-- ==== Sys2Proof/Laws/Decode.lean ====
section
/-! SUPPORT. The fields of a command word, text packing, and each argument item read back from its own
words, whatever words follow. -/

namespace Sys2Proof

/-! ## The command word (R81) -/

@[simp] theorem opcOf_cmdWord (opc sel : BitVec 8) (imm : BitVec 16) : opcOf (cmdWord opc sel imm) = opc := by
  apply BitVec.eq_of_getLsbD_eq
  intro i hi
  simp only [opcOf, cmdWord, BitVec.getLsbD_extractLsb', BitVec.getLsbD_append]
  have h1 : ¬ (24 + i < 16) := by omega
  have h2 : ¬ (24 + i - 16 < 8) := by omega
  simp only [h1, h2, hi, if_false, decide_true, Bool.true_and]
  congr 1
  omega

@[simp] theorem selOf_cmdWord (opc sel : BitVec 8) (imm : BitVec 16) : selOf (cmdWord opc sel imm) = sel := by
  apply BitVec.eq_of_getLsbD_eq
  intro i hi
  simp only [selOf, cmdWord, BitVec.getLsbD_extractLsb', BitVec.getLsbD_append]
  have h1 : ¬ (16 + i < 16) := by omega
  have h2 : 16 + i - 16 < 8 := by omega
  simp only [h1, h2, hi, if_false, if_true, decide_true, Bool.true_and]
  congr 1
  omega

@[simp] theorem immOf_cmdWord (opc sel : BitVec 8) (imm : BitVec 16) : immOf (cmdWord opc sel imm) = imm := by
  apply BitVec.eq_of_getLsbD_eq
  intro i hi
  simp only [immOf, cmdWord, BitVec.getLsbD_extractLsb', BitVec.getLsbD_append, Nat.zero_add, hi, if_true,
    decide_true, Bool.true_and]

/-- A command word is the word of its fields. -/
theorem cmdWord_fields (w : Word) : cmdWord (opcOf w) (selOf w) (immOf w) = w := by
  apply BitVec.eq_of_getLsbD_eq
  intro i hi
  simp only [opcOf, selOf, immOf, cmdWord, BitVec.getLsbD_extractLsb', BitVec.getLsbD_append]
  by_cases h1 : i < 16
  · simp [h1]
  · by_cases h2 : i - 16 < 8
    · simp only [h1, h2, if_false, if_true, decide_true, Bool.true_and]
      congr 1
      omega
    · have h3 : i - 16 - 8 < 8 := by omega
      simp only [h1, h2, h3, if_false, decide_true, Bool.true_and]
      congr 1
      omega

/-! ## Text packing (R83) -/

theorem unpackWord_packWord (a b c d : Byte) : unpackWord (packWord a b c d) = [a, b, c, d] := by
  have h0 : (packWord a b c d).extractLsb' 0 8 = a := by
    apply BitVec.eq_of_getLsbD_eq
    intro i hi
    simp only [packWord, BitVec.getLsbD_extractLsb', BitVec.getLsbD_append, Nat.zero_add, hi, if_true,
      decide_true, Bool.true_and]
  have h1 : (packWord a b c d).extractLsb' 8 8 = b := by
    apply BitVec.eq_of_getLsbD_eq
    intro i hi
    have e1 : ¬ (8 + i < 8) := by omega
    have e3 : 8 + i - 8 = i := by omega
    simp only [packWord, BitVec.getLsbD_extractLsb', BitVec.getLsbD_append, e1, e3, hi, if_false,
      if_true, decide_true, Bool.true_and]
  have h2 : (packWord a b c d).extractLsb' 16 8 = c := by
    apply BitVec.eq_of_getLsbD_eq
    intro i hi
    have e1 : ¬ (16 + i < 8) := by omega
    have e2 : ¬ (16 + i - 8 < 8) := by omega
    have e3 : 16 + i - 8 - 8 = i := by omega
    simp only [packWord, BitVec.getLsbD_extractLsb', BitVec.getLsbD_append, e1, e2, e3, hi, if_false,
      if_true, decide_true, Bool.true_and]
  have h3 : (packWord a b c d).extractLsb' 24 8 = d := by
    apply BitVec.eq_of_getLsbD_eq
    intro i hi
    have e1 : ¬ (24 + i < 8) := by omega
    have e2 : ¬ (24 + i - 8 < 8) := by omega
    have e3 : ¬ (24 + i - 8 - 8 < 8) := by omega
    have e4 : 24 + i - 8 - 8 - 8 = i := by omega
    simp only [packWord, BitVec.getLsbD_extractLsb', BitVec.getLsbD_append, e1, e2, e3, e4, hi, if_false,
      decide_true, Bool.true_and]
  rw [unpackWord, h0, h1, h2, h3]

@[simp] theorem packText_length (t : Text) : (packText t).length = textWords t.length := by
  induction t using packText.induct with
  | case1 | case2 | case3 | case4 => simp [packText, textWords]
  | case5 a b c d rest ih =>
    simp only [packText, List.length_cons, ih, textWords]
    omega

/-- The bytes of a text come back from its packed words. -/
@[simp] theorem unpackText_packText (t : Text) : unpackText t.length (packText t) = t := by
  unfold unpackText
  induction t using packText.induct with
  | case1 => rfl
  | case2 | case3 | case4 => simp [packText, unpackWord_packWord]
  | case5 a b c d rest ih =>
    simp only [packText, List.flatMap_cons, unpackWord_packWord, List.length_cons, List.cons_append,
      List.nil_append, List.take_succ_cons, ih]

@[simp] theorem unpackText_length (b : Nat) (ws : List Word) :
    (unpackText b ws).length = min b (4 * ws.length) := by
  have h : (ws.flatMap unpackWord).length = 4 * ws.length := by
    induction ws with
    | nil => rfl
    | cons w ws ih => rw [List.flatMap_cons, List.length_append, ih, List.length_cons, unpackWord,
        List.length_cons, List.length_cons, List.length_cons, List.length_cons, List.length_nil]; omega
  rw [unpackText, List.length_take, h]

/-! ## Items (R82) -/

@[simp] theorem takeW_cons (w : Word) (ws : List Word) : takeW (w :: ws) = .ok (w, ws) := rfl

/-- A PT item within CAP is read back from its words. -/
theorem takePT_encodePT (p : Train) (rest : List Word) (h : trainOk p = true) :
    takePT (encodePT p ++ rest) = .ok (p, rest) := by
  have hp : p.length ≤ 255 := of_decide_eq_true h
  have hn : (BitVec.ofNat 32 p.length).toNat = p.length := by
    rw [BitVec.toNat_ofNat]; omega
  have h1 : ¬ Config.cap < p.length := by show ¬ 255 < p.length; omega
  have h2 : ¬ (p ++ rest).length < p.length := by simp
  simp only [takePT, encodePT, List.cons_append, hn, if_neg h1, if_neg h2, List.take_left, List.drop_left]

theorem textOk_iff (txtMax : Word) (t : Text) : textOk txtMax t = true ↔ t.length ≤ txtMax.toNat := by
  simp [textOk]

/-- A TXT item within TXT_MAX is read back from its words. -/
theorem takeTXT_encodeTXT (txtMax : Word) (t : Text) (rest : List Word) (h : textOk txtMax t = true) :
    takeTXT txtMax (encodeTXT t ++ rest) = .ok (t, rest) := by
  have ht := (textOk_iff txtMax t).mp h
  have hm := txtMax.isLt
  have hn : (BitVec.ofNat 32 t.length).toNat = t.length := by
    rw [BitVec.toNat_ofNat]; omega
  have h1 : ¬ txtMax.toNat < t.length := by omega
  have h2 : ¬ (packText t ++ rest).length < textWords t.length := by simp
  have h3 : (packText t ++ rest).take (textWords t.length) = packText t := by
    rw [← packText_length, List.take_left]
  have h4 : (packText t ++ rest).drop (textWords t.length) = rest := by
    rw [← packText_length, List.drop_left]
  simp only [takeTXT, encodeTXT, List.cons_append, hn, if_neg h1, if_neg h2, h3, h4, unpackText_packText]

/-- The texts of a TXTLIST item are read back from their words. -/
theorem takeTexts_encode (txtMax : Word) (ts : List Text) (rest : List Word)
    (h : ts.all (textOk txtMax) = true) :
    takeTexts txtMax ts.length (ts.flatMap encodeTXT ++ rest) = .ok (ts, rest) := by
  induction ts with
  | nil => rfl
  | cons t ts ih =>
    obtain ⟨ht, hts⟩ : textOk txtMax t = true ∧ ts.all (textOk txtMax) = true := by simpa using h
    simp only [List.flatMap_cons, List.append_assoc, List.length_cons, takeTexts,
      takeTXT_encodeTXT txtMax t _ ht, ih hts]

/-- A TXTLIST item is read back from its words. -/
theorem takeTXTLIST_encode (txtMax : Word) (ts : List Text) (rest : List Word)
    (h : textsOk txtMax ts = true) :
    takeTXTLIST txtMax (encodeTXTLIST ts ++ rest) = .ok (ts, rest) := by
  obtain ⟨hl, ht⟩ : ts.length < 2 ^ 32 ∧ ts.all (textOk txtMax) = true := by
    simpa only [textsOk, Bool.and_eq_true, decide_eq_true_eq] using h
  have hn : (BitVec.ofNat 32 ts.length).toNat = ts.length := by
    rw [BitVec.toNat_ofNat]; omega
  simp only [takeTXTLIST, encodeTXTLIST, List.cons_append, hn, takeTexts_encode txtMax ts rest ht]

/-! ## What an item's reading says of the item (R87) -/

/-- A reading of a PT item: its count and words are the item's, and it is within CAP. -/
theorem takePT_ok (ws : List Word) (p : Train) (rest : List Word) (h : takePT ws = .ok (p, rest)) :
    trainOk p = true ∧ ws = encodePT p ++ rest := by
  cases ws with
  | nil => simp [takePT] at h
  | cons n ws =>
    simp only [takePT] at h
    split at h
    · cases h
    · next h1 =>
      split at h
      · cases h
      · next h2 =>
        obtain ⟨rfl, rfl⟩ : ws.take n.toNat = p ∧ ws.drop n.toNat = rest := by simpa using h
        have h1 : ¬ 255 < n.toNat := h1
        have hl : (ws.take n.toNat).length = n.toNat := by rw [List.length_take]; omega
        refine ⟨?_, ?_⟩
        · rw [trainOk, hl]
          exact decide_eq_true (show n.toNat ≤ 255 by omega)
        · simp [encodePT, hl]

/-- A reading of a TXT item is within TXT_MAX. -/
theorem takeTXT_ok (txtMax : Word) (ws : List Word) (t : Text) (rest : List Word)
    (h : takeTXT txtMax ws = .ok (t, rest)) : textOk txtMax t = true := by
  cases ws with
  | nil => simp [takeTXT] at h
  | cons b ws =>
    simp only [takeTXT] at h
    split at h
    · cases h
    · split at h
      · cases h
      · obtain ⟨rfl, -⟩ := Prod.mk.inj (Except.ok.inj h)
        rw [textOk_iff, unpackText_length]
        omega

/-- A reading of `m` texts gives `m` texts within TXT_MAX. -/
theorem takeTexts_ok (txtMax : Word) (m : Nat) (ws : List Word) (ts : List Text) (rest : List Word)
    (h : takeTexts txtMax m ws = .ok (ts, rest)) : ts.length = m ∧ ts.all (textOk txtMax) = true := by
  induction m generalizing ws ts rest with
  | zero =>
    obtain ⟨rfl, -⟩ := Prod.mk.inj (Except.ok.inj h)
    exact ⟨rfl, rfl⟩
  | succ m ih =>
    simp only [takeTexts] at h
    split at h
    · cases h
    · next t ws' ht =>
      split at h
      · cases h
      · next ts' ws'' hts =>
        obtain ⟨rfl, -⟩ := Prod.mk.inj (Except.ok.inj h)
        obtain ⟨hl, ha⟩ := ih _ _ _ hts
        exact ⟨by simp [hl], by simp [takeTXT_ok txtMax _ _ _ ht, ha]⟩

theorem takeTXTLIST_ok (txtMax : Word) (ws : List Word) (ts : List Text) (rest : List Word)
    (h : takeTXTLIST txtMax ws = .ok (ts, rest)) : textsOk txtMax ts = true := by
  cases ws with
  | nil => simp [takeTXTLIST] at h
  | cons m ws =>
    obtain ⟨hl, ha⟩ := takeTexts_ok txtMax _ _ _ _ h
    rw [textsOk, hl, ha, Bool.and_true]
    exact decide_eq_true m.isLt

/-! ## Sequencing -/

@[simp] theorem andThen_ok {α β : Type} (a : α) (ws : List Word) (k : α → List Word → Parse β) :
    Parse.andThen (.ok (a, ws)) k = k a ws := rfl

theorem andThen_eq_ok {α β : Type} (p : Parse α) (k : α → List Word → Parse β) (r : β × List Word) :
    p.andThen k = .ok r ↔ ∃ a ws, p = .ok (a, ws) ∧ k a ws = .ok r := by
  cases p with
  | error e => simp [Parse.andThen]
  | ok v =>
    obtain ⟨a, ws⟩ := v
    exact ⟨fun h => ⟨a, ws, rfl, h⟩, fun ⟨_, _, e, h⟩ => by cases e; exact h⟩

theorem needSel0_eq_ok {α : Type} (cmd : Word) (k : Parse α) (r : α × List Word) :
    needSel0 cmd k = .ok r ↔ selOf cmd = 0 ∧ k = .ok r := by
  unfold needSel0
  split <;> rename_i h
  · exact ⟨fun e => ⟨h, e⟩, And.right⟩
  · exact ⟨fun e => (by cases e), fun e => absurd e.1 h⟩

theorem needImm0_eq_ok {α : Type} (cmd : Word) (k : Parse α) (r : α × List Word) :
    needImm0 cmd k = .ok r ↔ immOf cmd = 0 ∧ k = .ok r := by
  unfold needImm0
  split <;> rename_i h
  · exact ⟨fun e => ⟨h, e⟩, And.right⟩
  · exact ⟨fun e => (by cases e), fun e => absurd e.1 h⟩

theorem wholeFrame_eq_ok {α : Type} (p : Parse α) (a : α) : wholeFrame p = .ok a ↔ p = .ok (a, []) := by
  unfold wholeFrame
  split <;> simp

/-- A frame never decodes to EDGE (R89). -/
theorem decodeFrame_isCommand (txtMax cmd : Word) (args : List Word) (i : Instr)
    (h : decodeFrame txtMax cmd args = .ok i) : i.isCommand = true := by
  rw [decodeFrame, wholeFrame_eq_ok] at h
  unfold parseCommand at h
  split at h <;> (try simp only [needSel0_eq_ok, needImm0_eq_ok, andThen_eq_ok] at h)
  · obtain ⟨-, h⟩ := h; cases h; rfl
  · obtain ⟨-, _, _, -, h⟩ := h; cases h; rfl
  · obtain ⟨-, -, h⟩ := h; cases h; rfl
  · obtain ⟨-, -, h⟩ := h; cases h; rfl
  · obtain ⟨-, -, _, _, -, h⟩ := h; cases h; rfl
  · obtain ⟨-, -, _, _, -, _, _, -, _, _, -, h⟩ := h; cases h; rfl
  · obtain ⟨-, _, _, -, h⟩ := h; cases h; rfl
  · obtain ⟨-, -, _, _, -, h⟩ := h; cases h; rfl
  · obtain ⟨-, -, _, _, -, h⟩ := h; cases h; rfl
  · obtain ⟨-, -, _, _, -, _, _, -, h⟩ := h; cases h; rfl
  · cases h
  · cases h

end Sys2Proof
end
===
Work request: Please give the number of lines with "induction" in the entries above, and write no other text.

Expected answer: 5